[ASSIGNED TASK] From the data below, please reproduce exactly everything from the line that contains "def execRdGenCtrlSet (s" down to the line that contains "def execWrGenCtrlReset (d", with both ends included.
__________
-- ==== Sys2Proof/Machine/ControlRegs.lean ====
section
/-! DEFINITION. The control-word operations (40_control_regs.md). -/

namespace Sys2Proof.Machine

/-- `WR.GEN_CTRL_SET`: level bits first, soft reset second, trigger third, the
active channels taken from the new `MODE32` (40_control_regs.md R151). -/
def execWrGenCtrlSet (d : Word) (s : State) : Result := 
  leavesBlock (((s.setLevel d).softResets d).triggers d) s

/-- `RD.GEN_CTRL_SET`: returns `LEVEL` (40_control_regs.md R155). -/
def execRdGenCtrlSet (s : State) : Result := readsAs s.level s

/-- `WR.GEN_CTRL_RESET`: clears the level bits written 1; pulse and reserved bits do nothing (40_control_regs.md R156). -/
def execWrGenCtrlReset (d : Word) (s : State) : Result := 
  leavesBlock { s.toBlock with level := s.level &&& ~~~(d &&& levelMask) } s

/-- `RD.GEN_CTRL_RESET`: returns `LEVEL`, the same value as `RD.GEN_CTRL_SET` (40_control_regs.md R157). -/
def execRdGenCtrlReset (s : State) : Result := readsAs s.level s

end Sys2Proof.Machine
end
__________
[TASK SOLUTION]
def execRdGenCtrlSet (s : State) : Result := readsAs s.level s

/-- `WR.GEN_CTRL_RESET`: clears the level bits written 1; pulse and reserved bits do nothing (40_control_regs.md R156). -/
def execWrGenCtrlReset (d : Word) (s : State) : Result := 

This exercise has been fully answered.